*Data provided:*
━━━
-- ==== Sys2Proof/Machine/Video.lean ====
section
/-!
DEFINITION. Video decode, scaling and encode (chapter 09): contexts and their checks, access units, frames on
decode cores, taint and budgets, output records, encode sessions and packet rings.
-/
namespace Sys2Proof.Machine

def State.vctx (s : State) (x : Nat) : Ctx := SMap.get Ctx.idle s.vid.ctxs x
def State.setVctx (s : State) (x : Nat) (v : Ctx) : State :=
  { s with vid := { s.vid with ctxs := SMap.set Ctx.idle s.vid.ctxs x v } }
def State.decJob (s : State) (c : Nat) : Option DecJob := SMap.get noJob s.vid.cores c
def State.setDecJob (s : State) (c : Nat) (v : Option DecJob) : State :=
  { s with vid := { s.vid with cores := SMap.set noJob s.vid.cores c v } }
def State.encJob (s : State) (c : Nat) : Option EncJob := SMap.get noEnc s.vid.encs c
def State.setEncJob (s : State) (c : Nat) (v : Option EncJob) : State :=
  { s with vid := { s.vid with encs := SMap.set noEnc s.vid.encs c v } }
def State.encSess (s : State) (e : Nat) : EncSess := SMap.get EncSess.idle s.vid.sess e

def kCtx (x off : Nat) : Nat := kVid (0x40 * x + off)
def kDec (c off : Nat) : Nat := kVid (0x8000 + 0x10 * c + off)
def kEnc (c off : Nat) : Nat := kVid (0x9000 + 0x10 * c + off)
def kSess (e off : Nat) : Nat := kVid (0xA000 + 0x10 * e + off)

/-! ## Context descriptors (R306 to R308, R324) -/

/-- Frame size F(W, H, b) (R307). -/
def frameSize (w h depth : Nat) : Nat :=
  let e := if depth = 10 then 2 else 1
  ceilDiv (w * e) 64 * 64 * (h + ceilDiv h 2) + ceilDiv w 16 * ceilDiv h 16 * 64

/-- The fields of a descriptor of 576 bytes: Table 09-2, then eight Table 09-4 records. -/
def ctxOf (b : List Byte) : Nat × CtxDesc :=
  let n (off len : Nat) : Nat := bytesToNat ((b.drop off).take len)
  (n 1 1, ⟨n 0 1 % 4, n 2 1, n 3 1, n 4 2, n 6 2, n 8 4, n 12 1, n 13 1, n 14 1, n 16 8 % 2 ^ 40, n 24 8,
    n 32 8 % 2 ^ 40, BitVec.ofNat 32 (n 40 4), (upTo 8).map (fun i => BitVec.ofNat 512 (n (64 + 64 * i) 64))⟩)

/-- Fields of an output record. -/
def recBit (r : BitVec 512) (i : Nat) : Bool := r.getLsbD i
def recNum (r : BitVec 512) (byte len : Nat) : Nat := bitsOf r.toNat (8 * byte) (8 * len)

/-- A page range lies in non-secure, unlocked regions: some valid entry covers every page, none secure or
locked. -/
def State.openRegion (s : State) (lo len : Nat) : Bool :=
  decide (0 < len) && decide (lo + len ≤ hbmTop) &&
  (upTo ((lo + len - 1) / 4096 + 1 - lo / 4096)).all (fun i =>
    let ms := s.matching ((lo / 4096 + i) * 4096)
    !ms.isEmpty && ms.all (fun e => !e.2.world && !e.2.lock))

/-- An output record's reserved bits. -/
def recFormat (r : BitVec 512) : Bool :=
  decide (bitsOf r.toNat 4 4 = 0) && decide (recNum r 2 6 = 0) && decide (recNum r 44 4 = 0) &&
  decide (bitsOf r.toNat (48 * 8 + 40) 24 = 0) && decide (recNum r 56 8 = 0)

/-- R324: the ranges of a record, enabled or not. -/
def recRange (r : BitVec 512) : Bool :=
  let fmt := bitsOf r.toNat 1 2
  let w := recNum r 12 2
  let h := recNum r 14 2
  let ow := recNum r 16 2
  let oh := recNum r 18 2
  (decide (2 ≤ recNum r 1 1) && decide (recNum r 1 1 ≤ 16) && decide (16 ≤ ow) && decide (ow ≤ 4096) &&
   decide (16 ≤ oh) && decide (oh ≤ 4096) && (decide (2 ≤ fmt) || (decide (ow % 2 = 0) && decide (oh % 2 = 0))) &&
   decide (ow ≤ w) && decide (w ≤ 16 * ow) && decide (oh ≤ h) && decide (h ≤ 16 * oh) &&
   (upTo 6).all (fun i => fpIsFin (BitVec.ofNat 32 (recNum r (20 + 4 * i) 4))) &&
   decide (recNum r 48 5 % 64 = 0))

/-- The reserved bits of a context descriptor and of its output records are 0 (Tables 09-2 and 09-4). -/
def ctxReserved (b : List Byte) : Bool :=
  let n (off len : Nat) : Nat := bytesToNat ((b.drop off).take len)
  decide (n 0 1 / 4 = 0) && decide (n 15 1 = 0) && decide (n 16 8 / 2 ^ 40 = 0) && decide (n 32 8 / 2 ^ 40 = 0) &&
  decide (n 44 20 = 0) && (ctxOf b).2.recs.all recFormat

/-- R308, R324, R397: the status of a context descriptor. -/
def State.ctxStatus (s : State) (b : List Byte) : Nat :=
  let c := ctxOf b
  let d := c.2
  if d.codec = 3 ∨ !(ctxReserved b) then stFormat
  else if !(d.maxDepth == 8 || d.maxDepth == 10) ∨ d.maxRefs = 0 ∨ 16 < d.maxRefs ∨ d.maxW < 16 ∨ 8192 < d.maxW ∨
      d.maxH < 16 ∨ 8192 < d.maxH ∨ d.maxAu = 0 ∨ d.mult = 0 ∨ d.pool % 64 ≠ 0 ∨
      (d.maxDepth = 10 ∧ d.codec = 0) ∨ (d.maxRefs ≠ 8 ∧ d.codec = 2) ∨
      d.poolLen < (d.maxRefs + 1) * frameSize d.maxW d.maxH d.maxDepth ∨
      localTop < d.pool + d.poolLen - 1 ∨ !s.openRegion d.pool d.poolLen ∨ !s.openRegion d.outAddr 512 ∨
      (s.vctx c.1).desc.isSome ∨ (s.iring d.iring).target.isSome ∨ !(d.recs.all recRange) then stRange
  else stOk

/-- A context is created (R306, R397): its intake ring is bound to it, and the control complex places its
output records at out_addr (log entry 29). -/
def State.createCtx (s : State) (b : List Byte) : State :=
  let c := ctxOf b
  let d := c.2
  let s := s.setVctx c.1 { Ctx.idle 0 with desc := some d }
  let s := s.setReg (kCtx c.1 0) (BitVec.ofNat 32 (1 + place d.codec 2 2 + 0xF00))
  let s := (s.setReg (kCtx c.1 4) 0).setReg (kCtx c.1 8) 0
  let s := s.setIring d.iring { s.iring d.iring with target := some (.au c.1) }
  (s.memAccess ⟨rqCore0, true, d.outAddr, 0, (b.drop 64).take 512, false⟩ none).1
━━━
*Problem to work on:*
Which lines of the records above contain the word "entry"? Copy each of them.

*Result:*
/-- A page range lies in non-secure, unlocked regions: some valid entry covers every page, none secure or
output records at out_addr (log entry 29). -/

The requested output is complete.